Sanlam issued a cautionary in December saying it was exploring “strategic alternatives” with Allianz that could result in a transaction. Though it offered little detail, Santam, which is part owned by Sanlam, said it was considering various alternatives in relation to its investments on the rest of the continent.

Hanratty did not want to be drawn on the Allianz talks but did say the German insurer’s African business is about half the size of Sanlam’s rest of Africa operations. A possible purchase of that book by Sanlam would bulk up its presence on the continent, particularly in tricky West African markets like Nigeria and Senegal, where Allianz has a presence.

Sanlam is already expanding its footprint in the rest of Africa through its $100m (R1.5bn) joint venture with MTN, which will see it roll out life insurance, phone and car insurance and basic savings products through a fintech offering that leverages the mobile operator’s customer base to reach millions of underserved clients on the continent.

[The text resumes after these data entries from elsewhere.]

-- ==== Sys2Proof/Laws/Checksum.lean ====
section
/-! SUPPORT. The checksum generator: byte by byte, and one iteration is a bijection. -/

namespace Sys2Proof.Machine

theorem crcBytesFrom_append (c : Half) (a b : List Byte) :
    crcBytesFrom c (a ++ b) = crcBytesFrom (crcBytesFrom c a) b := by
  induction a generalizing c with
  | nil => rfl
  | cons x xs ih => exact ih (crcByte c x)

/-- One more byte is one more `crcByte`. -/
theorem crc16_append_byte (s : List Byte) (b : Byte) : crc16 (s ++ [b]) = crcByte (crc16 s) b := by
  rw [crc16, crcBytesFrom_append]; rfl

theorem crc16_append (s t : List Byte) : crc16 (s ++ t) = crcBytesFrom (crc16 s) t := crcBytesFrom_append _ s t

/-- The bit that an iteration shifts out shows in bit 15 of its result, which is 0 after the shift and 1 in 0xA001. -/
theorem crcShift_bit15 (c : Half) : (crcShift c).getLsbD 15 = c.getLsbD 0 := by
  unfold crcShift
  by_cases h : c.getLsbD 0 = true
  · rw [if_pos h, h]
    simp only [BitVec.getLsbD_xor, BitVec.getLsbD_ushiftRight]
    rw [BitVec.getLsbD_of_ge c (1 + 15) (by decide)]
    decide
  · rw [if_neg h]
    simp only [BitVec.getLsbD_ushiftRight]
    rw [BitVec.getLsbD_of_ge c (1 + 15) (by decide)]
    simpa using h

theorem crcShift_injective : Function.Injective crcShift := by
  intro a b h
  have h0 : a.getLsbD 0 = b.getLsbD 0 := by rw [← crcShift_bit15 a, ← crcShift_bit15 b, h]
  have hs : a >>> 1 = b >>> 1 := by
    unfold crcShift at h
    rw [h0] at h
    split at h
    · have := congrArg (· ^^^ 0xA001#16) h
      simpa [BitVec.xor_assoc] using this
    · exact h
  apply BitVec.eq_of_getLsbD_eq
  intro i hi
  cases i with
  | zero => exact h0
  | succ n =>
    have := congrArg (fun v => v.getLsbD n) hs
    simpa [BitVec.getLsbD_ushiftRight, Nat.add_comm] using this

theorem crcShifts_injective (n : Nat) : Function.Injective (crcShifts n) := by
  induction n with
  | zero => exact fun _ _ h => h
  | succ n ih => exact fun _ _ h => crcShift_injective (ih h)

end Sys2Proof.Machine
end

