-- ==== Sys2Proof/Tests/Slice0.lean ====
section
/-! SUPPORT. Tests of single steps and single words, with results taken from the vectors of 95_test_vectors.md (the
name in each comment) or computed by hand from R121, and for every statement with hypotheses a witness that meets
them. -/

namespace Sys2Proof.Tests

open Sys2Proof.Machine

/-! ## Small states -/

/-- A block of this variant after reset, with these bytes fed. -/
def block (v : Variant) (ibuf : List Byte) : State := { State.reset with variant := v, ibuf := ibuf }

/-- The same with a decode in progress. -/
def waiting (v : Variant) (p : Progress) (ibuf : List Byte) : State :=
  { block v ibuf with busy := true, progress := p }

/-- The same with one action of the host coming. -/
def acting (a : HostAction) (s : State) : State := { s with schedule := [.host a] }

/-- STATUS, R_VALID, R_RAW and IBUF of a next state. -/
def sees : Result → Option (Byte × Bool × List Byte × List Byte)
  | .next t => some (t.status, t.rValid, t.rRaw, t.ibuf)
  | .fault _ => none
  | .refused _ => none

/-- R_TID, R_SID, R_FC and R_PAYLOAD of a next state. -/
def frameOf : Result → Option (Half × Byte × Byte × List Byte)
  | .next t => some (t.rTid, t.rSid, t.rFc, t.rPayload)
  | .fault _ => none
  | .refused _ => none

/-- BUSY, STATUS and IBUF of a next state. -/
def waitOf : Result → Option (Bool × Byte × List Byte)
  | .next t => some (t.busy, t.status, t.ibuf)
  | .fault _ => none
  | .refused _ => none

/-- The next state. -/
def stateOf : Result → Option State
  | .next t => some t
  | .fault _ => none
  | .refused _ => none

/-- The reason of a fault. -/
def faultOf : Result → Option Fault
  | .next _ => none
  | .fault f => some f
  | .refused _ => none

/-- The reason of a refusal. -/
def refusalOf : Result → Option Refusal
  | .next _ => none
  | .fault _ => none
  | .refused r => some r

/-- No operands. -/
def none₀ : Operands := ⟨0, 0, 0, []⟩

/-! ## Well-formedness -/

/-- 65536 bytes of data cannot be counted in 16 bits (R90). -/
theorem test_data_too_long_is_ill_formed (t : Half) (s f : Byte) (d : List Byte) (h : d.length = 65536) :
    (Instr.crc16 ⟨t, s, f, d⟩).wellFormed = false ∧ (Instr.encodeRtu ⟨t, s, f, d⟩).wellFormed = false ∧
    (Instr.encodeTcp ⟨t, s, f, d⟩).wellFormed = false ∧ (Instr.decodeReqRtu ⟨t, s, f, d⟩).wellFormed = false ∧
    (Instr.decodeReqTcp ⟨t, s, f, d⟩).wellFormed = false ∧ (Instr.decodeRspRtu ⟨t, s, f, d⟩).wellFormed = false ∧
    (Instr.decodeRspTcp ⟨t, s, f, d⟩).wellFormed = false := by
  simp [Instr.wellFormed, Operands.wellFormed, Config.maxData, h]

/-- 65535 bytes can (R90). -/
theorem test_longest_data_is_well_formed (t : Half) (s f : Byte) (d : List Byte) (h : d.length = 65535) :
    (Instr.crc16 ⟨t, s, f, d⟩).wellFormed = true := by
  simp [Instr.wellFormed, Operands.wellFormed, Config.maxData, h]

/-- There are data of these lengths. -/
theorem test_data_of_every_length (n : Nat) : ∃ d : List Byte, d.length = n :=
  ⟨List.replicate n 0x00, List.length_replicate⟩
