-- ==== Sys2Proof/Machine/Flags.lean ====
section
/-! DEFINITION. The block's arithmetic and its per-frame flags: the additive checksum (40_checksum.md R110),
`checksum_valid` (R112), `acknowledged` (30_encoding.md R88), and the meaning of a NACK code (R91). -/

namespace Sys2Proof.Machine

/-- `Checksum(s)`: the sum of the bytes modulo 2^16 (R110). -/
def checksum (s : List Byte) : Half := BitVec.ofNat 16 ((s.map BitVec.toNat).sum)

/-- One step of the checksum generator's accumulator `ACC` (R113). -/
def accStep (acc : Half) (b : Byte) : Half := BitVec.ofNat 16 (acc.toNat + b.toNat)

/-- A frame without its checksum field, followed by that field (R111). -/
def withChecksum (f : List Byte) : List Byte := f ++ bytesLE16 (checksum f)

/-- `checksum_valid(f)`: the computed checksum equals the trailing little-endian field (R112). -/
def checksumValid (f : List Byte) : Bool :=
  checksum (f.take (f.length - 2)) == le16 (frameByte f (f.length - 2)) (frameByte f (f.length - 1))

/-- `acknowledged`: the marker is 0x0030; every other value is not acknowledged (R88). -/
def acknowledged (marker : Half) : Bool := marker == Config.ack

/-- The meaning of a NACK code, `RES_NACK` (30_encoding.md R91). `none` is code 0, "no NACK meaning". -/
inductive NackMeaning where
  | none | invalidIdRange | idNotUsed | idAlreadyUsed | commError | verifyFailed | identifyFailed | databaseFull
  | databaseEmpty | badFinger | enrollFailed | unsupportedCommand | deviceError | invalidParameter
  | fingerNotPressed | unknown
  deriving DecidableEq, Repr

/-- The 4-bit code of a meaning (R91). -/
def nackCode : NackMeaning → BitVec 4
  | .none => 0
  | .invalidIdRange => 1
  | .idNotUsed => 2
  | .idAlreadyUsed => 3
  | .commError => 4
  | .verifyFailed => 5
  | .identifyFailed => 6
  | .databaseFull => 7
  | .databaseEmpty => 8
  | .badFinger => 9
  | .enrollFailed => 10
  | .unsupportedCommand => 11
  | .deviceError => 12
  | .invalidParameter => 13
  | .fingerNotPressed => 14
  | .unknown => 15

/-- `NackMeaning(code)`: the row of R91's table, or UNKNOWN when no row matches (42_correlator.md R159). -/
def nackMeaning (code : Word) : NackMeaning :=
  match code.toNat with
  | 0x1003 => .invalidIdRange
  | 0x1004 => .idNotUsed
  | 0x1005 => .idAlreadyUsed
  | 0x1006 => .commError
  | 0x1007 => .verifyFailed
  | 0x1008 => .identifyFailed
  | 0x1009 => .databaseFull
  | 0x100A => .databaseEmpty
  | 0x100C => .badFinger
  | 0x100D => .enrollFailed
  | 0x100E => .unsupportedCommand
  | 0x100F => .deviceError
  | 0x1011 => .invalidParameter
  | 0x1012 => .fingerNotPressed
  | _ => .unknown

end Sys2Proof.Machine
end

Hanratty said that without the joint venture with MTN it would be far harder to replicate the penetration of the fintech offering because it would require setting up dedicated operations in each market to write policies.

By simply overlaying Sanlam’s licensing network and expertise in financial products it can generate additional profit with minimal capital outlay.

Benefits of scale

“Across Africa ... scale is what helps us,” said Hanratty. “We don’t want to treat our customers like numbers ... but from a financial point of view we do want to get the benefits of scale.”

Adding to that scale will be agreements to buy Alexander Forbes’ group risk and retail life business, while its individual client administration business will also be bought by Sanlam and integrated into its Glacier platform. Sanlam will sell its stand-alone retirement fund administration business to Alexander Forbes as part of its own reorganisation plan.

“The Absa transaction and the Alexander Forbes transaction add enormous scale to what is already a big platform,” Hanratty said. “You’ve got a big cost base but you can grow the revenue line dramatically. Big businesses have massive capital advantages in insurance.”

Sanlam’s plan to launch new health insurance offerings with AfroCentric is perhaps the most exciting. Hanratty said the plan is to challenge Discovery, which has about 58% of the private medical insurance market, by rolling out more affordable alternatives.

“Discovery has built a great proposition but one that is probably targeted at the top end of the market,” he said. “We’re trying to deliver a Toyota rather than a BMW. That might not be for everyone but for the broad market in SA there needs to be a price point for everybody.”